In 2000, I was the opening pastry chef at the Ritz-Carlton New Orleans, Eric Branger was the Executive Chef and the two Pastry Chefs who were assigned to help train and get the team ready were Frederic Monti and Norman Love. I had just been at the Ritz Carlton Naples and had one of the great experiences of my life, I shared an office with Norman Love and I worked for Executive Chef Lawrence McFadden, CMC. The entire team in Naples was extraordinary and I cannot overstate the positive effects knowing and working beside these chefs have had on who I am today.

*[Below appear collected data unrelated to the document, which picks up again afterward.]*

-- ==== Sys2Proof/Syntax.lean ====
section
/-! DEFINITION. The commands of the J716: one constructor of `Instr` per row of spec/opcode_table.json, and the operand
records they carry. The table gives no row any bits, so an operand record is what the rule of its row says the command
brings from outside: the fields of a message, a register write, or the physical outcome that a completion reports
(log 1). Times are in ns of the 1 GHz internal time count (R17; log 4). -/

namespace Sys2Proof

/-! ### Who accesses a register -/

/-- The requesters of R474. A control core's `code` is that of LP_LIMIT_STAT.CORE: 0 to 7 lamplighters, 8 the spare
lamplighter, 9 the supervisor (R347). -/
inductive Requester where
  | core (die code : Nat)
  | ep (id : Nat)
  | sideband
  | jtag
  | start
  deriving DecidableEq, Repr

/-- One register access: when, by whom, on which die (R470, R474). -/
structure Acc where
  t : Nat
  rq : Requester
  die : Nat
  deriving DecidableEq, Repr

/-! ### Messages -/

/-- The envelope of a whole GSP message that passed R278: arrival time, the port, source address and source UDP port of
its last segment, sender, context of the key (or the endpoint key), key generation and request ID (R269, R271); and what the
stored data it needs read as: `recBad`, the session record fails its CRC (R41); `areaFail` and `rowFail`, the byte offset of an
unreadable sector of the finishing area, result or tally entry, and of a grammar row (R215, R218). -/
structure Env where
  t : Nat
  port : Nat
  src : Nat
  srcUdp : Nat
  ep : Nat
  ctx : Nat
  ekey : Bool
  keyGen : Nat
  reqId : Nat
  recBad : Bool
  areaFail : Option Nat
  rowFail : Option Nat
  deriving DecidableEq, Repr

/-- SESSION_OPEN payload (R43). `zero` is the field of bytes 14 and 15. -/
structure OpenMsg where
  reqTag : Nat
  context : Nat
  initial : Nat
  die : Nat
  holder : Nat
  zero : Nat
  leaseSteps : Nat
  window : Nat
  seed : Nat
  deriving DecidableEq, Repr

/-- Payload of HANDOVER, LEASE_RENEW, PARK, WAKE and SESSION_CLOSE (R43). `zero` is byte 15. -/
structure SesMsg where
  handle : Nat
  epoch : Nat
  newOwner : Nat
  depth : Nat
  zero : Nat
  leaseSteps : Nat
  firstPos : Nat
  deriving DecidableEq, Repr

/-- KV_APPEND payload (R82). `form` is read only by the row that covers the reserved forms too (KV_APPEND_INLINE);
`zero15` and `zero36` are the reserved fields; `data` is DATA as bytes. -/
structure KvMsg where
  handle : Nat
  epoch : Nat
  form : Nat
  layerFirst : Nat
  layerCount : Nat
  zero15 : Nat
  firstPos : Nat
  count : Nat
  aux : Nat
  bytes : Nat
  zero36 : Nat
  data : List Byte
  deriving DecidableEq, Repr

/-- ATTEND payload (R124). -/
structure AttendMsg where
  handle : Nat
  epoch : Nat
  step : Nat
  layer : Nat
  aflags : Nat
  len : Nat
  qoff : Nat
  doff : Nat
  data : List Byte
  deriving DecidableEq, Repr

/-- RESULT_FETCH and RESULT_RELEASE payload (R156). -/
structure FetchMsg where
  handle : Nat
  epoch : Nat
  step : Nat
  layer : Nat
  zero : Nat
  deriving DecidableEq, Repr

/-- FINISH payload (R165). `form` is read only by the DRAW row, which covers the reserved forms too. -/
structure FinMsg where
  handle : Nat
  epoch : Nat
  opseq : Nat
  step : Nat
  form : Nat
  fflags : Nat
  topk : Nat
  minKeep : Nat
  temp : F32
  topp : F32
  minp : F32
  rep : F32
  freq : F32
  pres : F32
  grammar : Nat
  zero54 : Nat
  bytes : Nat
  zero60 : Nat
  ioff : Nat
  data : List Byte
  deriving DecidableEq, Repr

/-- SEARCH payload (R258). -/
structure SearchMsg where
  context : Nat
  index : Nat
  mode : Nat
  zero5 : Nat
  k : Nat
  nprobe : Nat
  beam : Nat
  prefetch : Nat
  zero13 : Nat
  maxVisit : Nat
  attrMask : BitVec 32
  attrMatch : BitVec 32
  bytes : Nat
  qtag : Nat
  query : List Byte
  deriving DecidableEq, Repr

/-- INSERT and DELETE payload (R258). -/
structure SideMsg where
  context : Nat
  index : Nat
  count : Nat
  zero6 : Nat
  bytes : Nat
  zero12 : Nat
  data : List Byte
  deriving DecidableEq, Repr

/-- TALLY_ADD and TALLY_READ payload (R321). `form` is FORM or QFLAGS, `amount` AMOUNT or EXPECT. -/
structure TallyMsg where
  tally : Nat
  form : Nat
  zero : Nat
  amount : Nat
  deriving DecidableEq, Repr

/-- CS_READ and CS_WRITE payload (R286); `values` is empty for a read. -/
structure CsMsg where
  addr : Nat
  count : Nat
  zero : Nat
  values : List Word
  deriving DecidableEq, Repr

/-- CHECKPOINT and RESTORE payload (R395). `op` is read only by the row that covers the reserved OPs (CHECKPOINT_TAKE). -/
structure CkptMsg where
  op : Nat
  zero : Nat
  ckptId : Nat
  deriving DecidableEq, Repr

/-! ### Frames -/

/-- A beacon pin word: the nine data characters, the CRC character, and whether every character decoded (R10). The command's time
is the arrival of the word's last bit. -/
structure PinWord where
  s : Nat
  l : Nat
  p : Nat
  flags : BitVec 8
  crc : BitVec 8
  codeOk : Bool
  deriving DecidableEq, Repr

/-- A beacon frame (R13): receive timestamp, port, source address, destination UDP port and payload. -/
structure BeaconFrame where
  port : Nat
  src : Nat
  udp : Nat
  size : Nat
  version : Nat
  flags : BitVec 8
  s : Nat
  l : Nat
  p : Nat
  originNs : Nat
  seq : Nat
  deriving DecidableEq, Repr

/-- A received GSP frame (R271): where it came from, the header fields, the payload segment, and whether its GCM tag
verifies under the key the header names (the arithmetic of AES-GCM is outside the model, log 9). -/
structure GspFrame where
  port : Nat
  src : Nat
  srcUdp : Nat
  size : Nat
  version : Nat
  type : Nat
  gflags : BitVec 8
  status : Nat
  ep : Nat
  node : Nat
  ctxField : Nat
  keyGen : Nat
  reason : Nat
  length : Nat
  seq : Nat
  reqId : Nat
  segIndex : Nat
  segCount : Nat
  msgLen : Nat
  start : Nat
  zero44 : Nat
  tagOk : Bool
  payload : List Byte
  deriving DecidableEq, Repr

/-- A sealed object in an ingest region (R283): its plaintext, and whether its tag verifies (log 9). -/
structure IngestObj where
  off : Nat
  length : Nat
  ep : Nat
  keyGen : Nat
  zero : Nat
  seq : Nat
  tagOk : Bool
  data : List Byte
  deriving DecidableEq, Repr

/-! ### Stored units and read outcomes -/

/-- A unit that moves between tiers (R199): a session's page, a shared page, or a parked staging and finishing area. -/
inductive UnitRef where
  | page (slot layer page : Nat)
  | shared (die id : Nat)
  | staging (slot : Nat)
  deriving DecidableEq, Repr

/-- How a read of stored bytes ended, as the medium reports it (R213, R218, R237, R207). -/
inductive ReadOutcome where
  | clean
  | corrected
  | reconstructed
  | failed (addr : Nat)
  | tileBad (tile cause : Nat)
  deriving DecidableEq, Repr

/-- How an attention unit ended on its engine (R144, R149, R206, R218): computed, computed after a T0 copy that could not be
corrected was dropped (of a page, or of the staging rows), a tile that failed its check, a walk that failed, a translation entry
that could not be read, an SRAM word that could not be corrected, or a page still below T1. -/
inductive UnitOutcome where
  | done
  | copyLost (page : Option Nat)
  | tileFail (page tile cause : Nat)
  | walkFail (entryAddr : Nat)
  | entryUnread (off : Nat)
  | ctxMismatch (entryAddr : Nat)
  | sramFail (addr : Nat)
  | needsPage (page : Nat)
  deriving DecidableEq, Repr

/-- A result's key (R153). -/
structure ResKey where
  epoch : Nat
  step : Nat
  layer : Nat
  deriving DecidableEq, Repr

/-! ### Firmware service objects -/

/-- One symbol's entry of a state row (R184). -/
structure GramEntry where
  action : Nat
  target : Nat
  deriving DecidableEq, Repr

/-- A state row (R184). -/
structure GramRow where
  cont : Nat
  accept : Bool
  entries : List GramEntry
  deriving DecidableEq, Repr

/-- The object of GRAMMAR_INSTALL (R344): a descriptor (R183) and its rows. `states` is STATES + 1. -/
structure GramObj where
  anyCtx : Bool
  ctx : Nat
  states : Nat
  start : Nat
  alpha : Nat
  wellFormed : Bool
  rows : List GramRow
  deriving DecidableEq, Repr

/-- A record or node of an index (R248): `norm` is FP32 bits, `nbrs` the graph neighbours. -/
structure IdxRec where
  item : Nat
  norm : F32
  attr : BitVec 32
  vec : List Byte
  nbrs : List Nat
  deriving DecidableEq, Repr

The experience of working with the team at New Orleans continued this amazing growth. Frank Brunacci, Daniel Bausa, and many others created an amazing 5 diamond hotel and added to my experience and knowledge. While I was there, I developed the first part of my philosophy as a chef. I decided that I wanted to emulate something I had seen Christophe Mengel create and that was a culinary handbook for his hotel in Singapore. So, in 2001, I wrote with the pastry team my first version of the pastry handbook that I still use today. The version of the handbook used today has changed and evolved considerably, but one thing is till fundamentally the same, and that is my “Pastry Motto” which focuses on the following:
- Taste: This is the most important point of creation and production of all pastry.

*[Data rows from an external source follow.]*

-- ==== Sys2Proof/Machine/RegMap.lean ====
section
/-! DEFINITION. The control space map of spec/19 (R470 to R472) and every register table of spec/01 to spec/18:
the name of each register and field, its place, its access type (R7) and its reset value. A field whose Reset column
reads "image" takes 0 until start applies the image (R358); "random" and "fuse" fields are set at start. -/

namespace Sys2Proof.Machine

/-- A register's place: block number (R471) and byte offset within the block. -/
structure RegId where
  blk : Nat
  off : Nat
  deriving DecidableEq, Repr

/-- A field of a register: bits `hi` down to `lo`. -/
structure Field where
  reg : RegId
  hi : Nat
  lo : Nat
  deriving DecidableEq, Repr

/-- The access types of R7. -/
inductive Access where
  | ro | rw | w1c | wo | rc | rwl
  deriving DecidableEq, Repr

/-- Which selection register chooses what a register shows (R474): none, one copy per requester, or a selected item. -/
inductive SelKind where
  | plain | requester | ctx | cluster | index | ethPort | endpoint | chPort | chGate | grammar | tally | core
  | monitor | sensor | keygen | window | slot
  deriving DecidableEq, Repr

/-- One field of a row of the register table: high bit, low bit, access, reset value. -/
structure FieldRow where
  hi : Nat
  lo : Nat
  acc : Access
  reset : Nat
  deriving DecidableEq, Repr

/-- One register of the map: whether it exists on die 1, how it is selected, and its fields (reserved fields left out:
they read zero). -/
structure RegRow where
  id : RegId
  onDie1 : Bool
  sel : SelKind
  fields : List FieldRow
  deriving DecidableEq, Repr

/-! ### Register names -/
namespace Reg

- Cleanliness: Taste is impossible to achieve without surgical cleanliness.
- Teamwork: Cleanliness is impossible without all team members contributing.
- Service: Service is the foundation of everything we are. We strive to provide superior service to our colleagues and the membership.

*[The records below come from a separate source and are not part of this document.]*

/-- A refused report or command is counted. -/
def State.lcRefuse (s : State) (f : Field) (status : Nat) : State := (s.setFld 0 0 f status).bump 0 0 Fld.SEAL_COUNTS_LC_REFUSED

/-- GO of SEAL_RPT_CTRL (R369, R377). -/
def State.reportGo (s : State) (rq : Requester) (kind : Nat) : State :=
  let s := { s with ident := { s.ident with report := [] } }
  if s.sealBusy then s.lcRefuse Fld.SEAL_RPT_CTRL_STATUS St.busyRetry
  else if !mayReport rq || (if kind = 0 then s.lc == 4 else !s.scrubbed) then s.lcRefuse Fld.SEAL_RPT_CTRL_STATUS St.denied
  else { s with ident := { s.ident with signing := some (kind, s.reportBody kind) } }.setFld 0 0 Fld.SEAL_RPT_CTRL_BUSY 1

/-- The effect of a write of SEAL_RPT_CTRL. -/
def State.reportEffect (s : State) (rq : Requester) (v : Word) : State :=
  let s := s.store 0 0 (rowOf Reg.SEAL_RPT_CTRL) v
  if getBits v 63 63 = 1 then s.reportGo rq (getBits v 61 61) else s

/-- REPORT_STATE (R369). -/
def execReportState (a : Acc) (v : Word) (s : State) : Res :=
  .next (s.regWrite a (rowOf Reg.SEAL_RPT_CTRL) v none (fun s _ => s.reportEffect a.rq v))

/-- REPORT_SCRUB (R369, R377). -/
def execReportScrub (a : Acc) (v : Word) (s : State) : Res :=
  .next (s.regWrite a (rowOf Reg.SEAL_RPT_CTRL) v none (fun s _ => s.reportEffect a.rq v))

/-- Signing ends: the report stands in window object 0 (R369, R370). -/
def State.reportEnd (s : State) : State :=
  match s.ident.signing with
  | none => s
  | some (kind, body) =>
    let s := { s with ident := { s.ident with
      signing := none, report := reportBytes body, reports := s.ident.reports + 1
      scrubDigest := if kind = 1 then some (Config.sha384 body) else s.ident.scrubDigest } }
    ((s.setFld 0 0 Fld.SEAL_RPT_CTRL_BUSY 0).setFld 0 0 Fld.SEAL_RPT_CTRL_STATUS St.done).setFld 0 0 Fld.SEAL_RPT_CTRL_SEQ
      s.ident.reports

/-- REPORT_DONE (R369). -/
def execReportDone (t : Nat) (s : State) : Res := .next (if s.running then (s.tick t).reportEnd else s)

/-! ### The life-cycle commands (R377 to R379) -/

/-- What the package and the fuse rows of a command give. -/
structure LcOutcome where
  prov : ProvPkg
  ret : ReturnPkg
  readBackOk : Bool
  deriving DecidableEq, Repr

/-- No package. -/
def LcOutcome.bare (readBackOk : Bool) : LcOutcome := ⟨⟨false, readBackOk⟩, ⟨false, false, 0, 0, readBackOk⟩, readBackOk⟩

/-- A command may come from a supervisor, an endpoint with the CS right, and in MANUFACTURE over JTAG (R377). -/
def State.mayCommand (s : State) : Requester → Bool
  | .core _ code => code == 9
  | .ep _ => true
  | .jtag => s.lc == 0
  | .sideband | .start => false

/-- Every slot is FREE with SCRUB_PENDING clear (R377). -/
def State.allFree (s : State) : Bool := s.ses.recs.all (fun p => p.2.st == .free && !p.2.scrubPending)

/-- The state and the precondition that a command asks for (R377). -/
def State.lcAllows (s : State) (cmd : Nat) : Bool :=
  if cmd = 1 then s.lc == 0
  else if cmd = 2 then s.lc == 1
  else if cmd = 3 then s.lc == 2
  else if cmd = 4 then (s.lc == 1 || s.lc == 2) && s.allFree
  else if cmd = 5 then (s.lc == 1 || s.lc == 2) && s.scrubbed
  else cmd == 6 && s.lc != 4

/-- A command ends with a status (R377). -/
def State.lcEnd (s : State) (status : Nat) : State :=
  ({ s with ident := { s.ident with cmd := none } }.setFld 0 0 Fld.SEAL_LC_CMD_BUSY 0).setFld 0 0 Fld.SEAL_LC_CMD_STATUS status

/-- Fuses are burned (R380). -/
def State.burn (s : State) (f : Fuses) : State :=
  { s with ident := { s.ident with fuses := f } }.raise 0 0x79 { a0 := s.ident.fuses.lc, a1 := f.lc }

/-- The state in force becomes `lc` at once. -/
def State.inForce (s : State) (lc : Nat) : State := s.setFld 0 0 Fld.SEAL_LC_STATE lc

/-- PROVISION (R377, R378): the lowest slot without USED. Rows that do not read back leave it without VALID. -/
def State.provision (s : State) (len : Nat) (p : ProvPkg) : State :=
  let f := s.ident.fuses
  if f.used0 = true ∧ f.used1 = true then s.lcRefuse Fld.SEAL_LC_CMD_STATUS St.limit
  else if len ≠ 1816 ∨ p.tagOk = false then s.lcRefuse Fld.SEAL_LC_CMD_STATUS St.integrity
  else
    let g := if f.used0 then { f with used1 := true, valid1 := f.valid1 || p.readBackOk }
      else { f with used0 := true, valid0 := f.valid0 || p.readBackOk }
    if p.readBackOk then (s.burn { g with lc := max f.lc 1 }).lcEnd St.done else (s.burn g).lcEnd St.integrity

/-- The floor a command burns (R377). -/
def State.newFloor (s : State) : Nat := max s.ident.fuses.floor (min s.start.img.svn 64)

/-- Fuse rows of the floor that do not read back: what they hold lies between the old floor and the new one, a free value. -/
def State.burnFloorBadly (s : State) : State :=
  let f := s.ident.fuses
  ((s.burn { f with floor := f.floor + s.freeVal % (s.newFloor - f.floor + 1) }).nextFree).lcEnd St.integrity

/-- DEPLOY (R377). -/
def State.deploy (s : State) (readBackOk : Bool) : State :=
  let f := s.ident.fuses
  if readBackOk then ((s.burn { f with floor := s.newFloor, lc := max f.lc 2 }).inForce 2).lcEnd St.done else s.burnFloorBadly

/-- RAISE_SVN (R377). -/
def State.raiseSvn (s : State) (readBackOk : Bool) : State :=
  let f := s.ident.fuses
  if s.newFloor = f.floor then s.lcRefuse Fld.SEAL_LC_CMD_STATUS St.limit
  else if readBackOk then (s.burn { f with floor := s.newFloor }).lcEnd St.done else s.burnFloorBadly

/-- SRAM registers that SCRUB_ALL clears: the tallies' values, bounds, thresholds and descriptors (R309). -/
def State.clearTallies (s : State) : State :=
  { s with regs := s.regs.filter (fun (p : RegKey × Word) =>
      !((rowOf ⟨p.1.blk, p.1.off⟩).sel == .tally)) }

I wrote this with an amazing team in New Orleans, including Simone Faure, Zac Miller, Kenny Broussard, Yvette Duplechin, Ann Sullivan, and Kimberly Varvel. The motto was inspired by all the chefs I had worked with and learned from. The drive to create this was really driven by my time with Lawrence McFadden and equally influenced by Joel Antunes, Arnaud Berthelier and Xavier Salomon. Joel used to talk with me in the mornings at the Ritz Carlton, Buckhead, before he would start in the dining room. He used to always talk about taste and how in France, this is point zero, the beginning of all dishes and once, when I was making some tarts, he commented on the floor, and how I had spilled flour, and his friend, the pastry chef at The Savoy in London, would have gone crazy seeing this.
I have never forgotten these two moments, and from that moment to this one, whenever anything falls on the floor, I clean it up immediately. I also was able to see Joel run his 5 star/5 diamond kitchen. He constantly talked about cleanliness and each cook was heavily engaged in this. In Naples I worked with Arnaud Berthelier, and he would tell me about working at Ducasse and how twice a day, they stopped everything and cleaned the kitchen as if they were finished for the day.
All these Chefs and many more were laser focused on taste and cleanliness and how they were linked. I realized quickly that cleanliness could be achieved through high levels of teamwork. If it only fell to me, then my kitchen would not be clean. And if it was not clean, I could not achieve the taste that was needed. So, the motto, kind of wrote itself, Taste, Cleanliness, Teamwork. That was the way it started life. And when I came to Charlotte Country Club in 2011, I realized that I needed to add another part, and this is the why. Why does it matter? Why is it important? The answer is simple: It’s important and it matters because of the members and guests we cook for, and because of our colleagues both in the pastry and in all other areas of the club.
As I was alone in the mornings during the early days of COVID, day after day, making pastry and trying to comprehend the new reality, having this core philosophy, kept me grounded, moving forward, and pushing myself to create, work, and continue to be as I always have been.